Am Freitag, den 12. Dezember 2014, wurde der damalige Bürgermeister René Marratier der kleinen Gemeinde La Faute-sur-mer zu vier Jahren Haft verurteilt, wegen nicht beabsichtigter Tötung (homicide involontaire) in neun Fällen. Herr Marratier war als langjähriger Bürgermeister verantwortlich für die Erteilung von Baugenehmigungen in einem Gebiet, in dem es in früheren Zeiten zu Überschwemmungen gekommen war. Er war es nicht allein. Françoise Babin, in der Zeit, als die Baugenehmigungen erteilt wurden zuständig für Bauplanung der Gemeinde und damit fachlich-politisch verantwortlich, wurde zu zwei Jahren Haft verurteilt.

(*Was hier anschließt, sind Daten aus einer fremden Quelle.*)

/-- The set that goes from some to none is the one emptied for good. -/
theorem emptied_iff (up : Bool) (m : BitVec 8) (sh : ShaperRec) :
    (sh.sources ≠ 0 ∧ (shedShaper up m sh).sources = 0) ↔ (emptiedBy sh m && up) = true := by
  rw [shedShaper_sources_eq_zero]
  by_cases h0 : sh.sources = 0#8
  · simp [h0, emptiedBy]
  · simp [h0]

/-- What the set's going from some to none brings, in those terms (R48, R59). -/
theorem shedShaper_eq (up : Bool) (m : BitVec 8) (sh : ShaperRec) :
    shedShaper up m sh = { sh with
      sources := (shedShaper up m sh).sources
      zeroPass := if sh.sources ≠ 0 ∧ (shedShaper up m sh).sources = 0 then false else sh.zeroPass
      oPrev := if sh.sources ≠ 0 ∧ (shedShaper up m sh).sources = 0 then -1000 else sh.oPrev } := by
  rw [if_congr (emptied_iff up m sh) rfl rfl, if_congr (emptied_iff up m sh) rfl rfl]
  rfl

theorem shed_raised (m : BitVec 8) (s : State) :
    (shed m s).raised = s.raised ||| kindIf (emptiedBy s.shaper m && s.outbank.linkUp) .emergencyChanged := by
  simp only [shed, ite_addFlag_eq_or]

/-! What a removal leaves: all but SHAPER, SOUND and what waits to be routed. -/

@[simp] theorem shed_pending (m : BitVec 8) (s : State) : (shed m s).pending = s.pending := rfl
@[simp] theorem shed_now (m : BitVec 8) (s : State) : (shed m s).now = s.now := rfl
@[simp] theorem shed_epoch (m : BitVec 8) (s : State) : (shed m s).epoch = s.epoch := rfl
@[simp] theorem shed_held (m : BitVec 8) (s : State) : (shed m s).held = s.held := rfl
@[simp] theorem shed_lines (m : BitVec 8) (s : State) : (shed m s).lines = s.lines := rfl
@[simp] theorem shed_ports (m : BitVec 8) (s : State) : (shed m s).ports = s.ports := rfl
@[simp] theorem shed_auth (m : BitVec 8) (s : State) : (shed m s).auth = s.auth := rfl
@[simp] theorem shed_wheel (m : BitVec 8) (s : State) : (shed m s).wheel = s.wheel := rfl
@[simp] theorem shed_tlink (m : BitVec 8) (s : State) : (shed m s).tlink = s.tlink := rfl
@[simp] theorem shed_vigil (m : BitVec 8) (s : State) : (shed m s).vigil = s.vigil := rfl
@[simp] theorem shed_outbank (m : BitVec 8) (s : State) : (shed m s).outbank = s.outbank := rfl
@[simp] theorem shed_die (m : BitVec 8) (s : State) : (shed m s).die = s.die := rfl
@[simp] theorem shed_stop (m : BitVec 8) (s : State) : (shed m s).stop = s.stop := rfl
@[simp] theorem shed_junct (m : BitVec 8) (s : State) : (shed m s).junct = s.junct := rfl
@[simp] theorem shed_supply (m : BitVec 8) (s : State) : (shed m s).supply = s.supply := rfl
@[simp] theorem shed_settings (m : BitVec 8) (s : State) : (shed m s).settings = s.settings := rfl

theorem shed_soundKept (m : BitVec 8) (s : State) : soundKept s.sound (shed m s).sound [.hazard] := by
  unfold shed
  dsimp only
  split
  · exact withdraw_soundKept _ _ _
  · exact soundKept_refl _ _

/-- The hazard request is withdrawn exactly when the set empties for good. -/
theorem shed_hazard (m : BitVec 8) (s : State) :
    if (emptiedBy s.shaper m && s.outbank.linkUp) = true then channelAsked s.sound (shed m s).sound s.now .hazard false
    else channelKept s.sound (shed m s).sound .hazard := by
  unfold shed
  dsimp only
  split
  · exact withdraw_channelAsked _ _ _
  · exact channelKept_refl _ _

end Sys2Proof.Proofs
end

section
/-! SUPPORT. What the shared operations of JUNCT, VIGIL, STOPREQ and SOUND leave and raise, each as one record. -/

namespace Sys2Proof.Proofs

open Sys2Proof Sys2Proof.Machine

theorem raise_raised (s : State) (k : Notice) : (s.raise k).raised = s.raised ||| only k := addFlag_eq_or_only _ _

theorem raiseIf_raised (s : State) (b : Bool) (k : Notice) : (s.raiseIf b k).raised = s.raised ||| kindIf b k :=
  ite_addFlag_eq_or _ _ _

/-- Every transaction cancelled (R166). -/
theorem cancelAll_eq (s : State) :
    s.cancelAll = { s with
      junct := junctCancelled s, raised := s.raised ||| kindIf (!s.junct.list.isEmpty) .junctionChanged } := by
  have htelegrams : s.junct.list.map (cancelTelegram s) =
      s.junct.list.map fun x => .cancel x.id s.settings.tram s.settings.run x.seq := rfl
  cases h : s.junct.list.isEmpty with
  | true =>
    have hnil : s.junct.list = [] := List.isEmpty_iff.mp h
    have hsame : junctCancelled s = s.junct := by
      simp only [junctCancelled, hnil, List.map_nil, List.append_nil, ite_self, List.isEmpty_nil, Bool.and_true]
      rw [← hnil]
    simp [State.cancelAll, h, hsame]
  | false => simp [State.cancelAll, junctCancelled, JunctRec.send, h, addFlag_eq_or_only, htelegrams]

theorem cancelAll_junct (s : State) : s.cancelAll.junct = junctCancelled s := by rw [cancelAll_eq]

theorem cancelAll_raised (s : State) :
    s.cancelAll.raised = s.raised ||| kindIf (!s.junct.list.isEmpty) .junctionChanged := by rw [cancelAll_eq]

theorem cancelStop_raised (s : State) :
    s.cancelStop.raised = s.raised ||| kindIf s.stop.record.first.isSome .stopChanged := ite_addFlag_eq_or _ _ _

theorem refreshBuzzer_raised (s : State) :
    s.refreshBuzzer.raised = s.raised ||| kindIf (s.vigil.wantsBuzzer && !s.vigil.buzzer) .vigilWarn :=
  ite_addFlag_eq_or _ _ _

theorem sectionEnd_raised (s : State) :
    s.sectionEnd.raised = s.raised ||| kindIf s.stop.record.first.isSome .stopChanged := ite_addFlag_eq_or _ _ _

/-- A section end leaves STOPREQ as the statements say (R137, R141). -/
theorem sectionEnd_stop (s : State) : s.sectionEnd.stop = sectionEnded s s.now := rfl

theorem hornBell_not_hazard : .hazard ∉ hornBellChannels := by decide

theorem buzzOf_not_hornBell (e : Cab) : buzzOf e ∉ hornBellChannels := by cases e <;> decide

/-- A second withdrawing of a request finds nothing to do. -/
theorem channelKept_want_false {a b : SoundRec} {now now' : Nat} {c : Sounder} (h : channelAsked a b now c false) :
    channelKept b (b.want now' c false) c := by
  have hreq : b.req c = .notPlaced := by simpa using h.1
  simp [SoundRec.want, SoundRec.withdraw, hreq]

end Sys2Proof.Proofs
end

section
/-! SUPPORT. The entry to HELD and the synchronisation check (R7, R10). -/

namespace Sys2Proof.Proofs

open Sys2Proof Sys2Proof.Machine

/-! ### The entry -/

/-- The conditions of the check, as the statements list them (R7, R79). -/
theorem synchronises_iff (u : State) (x : Cab) (c : Claimant) :
    u.synchronises x c = true ↔
      u.wheel.stationary = true ∧ u.tlink.brk.answering = true ∧ (u.tlink.brk.last.map BrkReply.brakeApplied) = some true ∧
        emstopLevel u.lines x = false ∧ (-100 ≤ c.lever ∧ c.lever ≤ 0) ∧ c.direction = .neutral := by
  cases h : u.tlink.brk.last with
  | none => simp [State.synchronises, TlinkRec.brakeConfirmed, h]
  | some b => simp [State.synchronises, TlinkRec.brakeConfirmed, Claimant.ready, h, and_assoc]

/-- The sources that an entry to HELD removes (R10, R67). -/
def heldMask (u : State) : BitVec 8 :=
  addFlag 0 EmSource.startup.idx ||| sourceIf (u.wheel.stationary && u.outbank.linkUp) .loopDropped

/-- The state with AUTH, SHAPER and VIGIL as the entry begins, their notices raised. -/
def heldBegun (u : State) (x : Cab) (c : Claimant) : State :=
  State.refreshBuzzer <|
    State.raiseIf (decide (stageOfAge (u.now - c.frameTime) = .staleBrake)) .demandStale <|
      State.raise .authChanged
        { u with auth := .held x .neutral, shaper := u.shaper.seed u.now c, vigil := u.vigil.enterHeld c.lever c.handle }

theorem enterHeld_eq (u : State) (x : Cab) (c : Claimant) :
    u.enterHeld x c = (shed (heldMask u) (heldBegun u x c)).cancelStop.cancelAll.refreshHornBell := by
  have hloop : u.outbank.linkUp = true ∨
      hasFlag (sourceIf (u.wheel.stationary && u.outbank.linkUp) .loopDropped) EmSource.loopDropped.idx = false := by
    cases u.outbank.linkUp with
    | true => exact .inl rfl
    | false => exact .inr (by simp [sourceIf])
  have hsheds : (State.removeSource .startup (heldBegun u x c)).testLoopDropped = shed (heldMask u) (heldBegun u x c) := by
    unfold State.testLoopDropped
    rw [removeSourceIf_eq_shed, removeSource_eq_shed]
    exact shed_shed (heldBegun u x c) hloop
  rw [← hsheds]
  rfl

/-- The stages of a demand's age (R38). -/
theorem stageOfAge_eq (age : Nat) :
    stageOfAge age = if 1000 < age then .staleBrake else if 300 < age then .coasting else .fresh := rfl

section
variable (u : State) (x : Cab) (c : Claimant)

theorem dropFlag_startup_eq : dropFlag u.shaper.sources EmSource.startup.idx =
    u.shaper.sources &&& ~~~(addFlag 0 EmSource.startup.idx) := dropFlag_eq_and_not _ _

theorem emptiedBy_startup :
    emptiedBy u.shaper (addFlag 0 EmSource.startup.idx) = true ↔
      u.shaper.has .startup = true ∧ dropFlag u.shaper.sources EmSource.startup.idx = 0 := by
  rw [← empties_eq_emptiedBy]
  simp [ShaperRec.empties]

Die Urteile sind noch nicht rechtskräftig, es kann noch Berufung eingelegt werden, womit zu rechnen ist. Dieser Beitrag soll auch keine juristische Bewertung liefern, sondern fachliche Konsequenzen im Notfallmanagement aufzeigen.

Dem damaligen Bürgermeister war darüber hinaus vorgeworfen worden, dass er nach Eingang der Sturmwarnung vor Xynthia die Bewohner der tiefliegenden Küstensiedlung nicht gewarnt bzw. die Evakuierung veranlasst hat.

Denn am 27. Februar 2010 kam schweres Wetter auf, das Tief Xynthia zog über dem Atlantik auf. In der Nacht vom 27. auf den 28. Februar traf der Sturm auf die französische Atlantikküste, eine wunderschöne Landschaft. In der Bucht hinter der Ile de Ré, nördlich von La Rochelle, wurden Deiche überflutet und dahinterliegende Niederungen versanken in den Wassermassen. In La Faute-sur-mer starben 29 Menschen.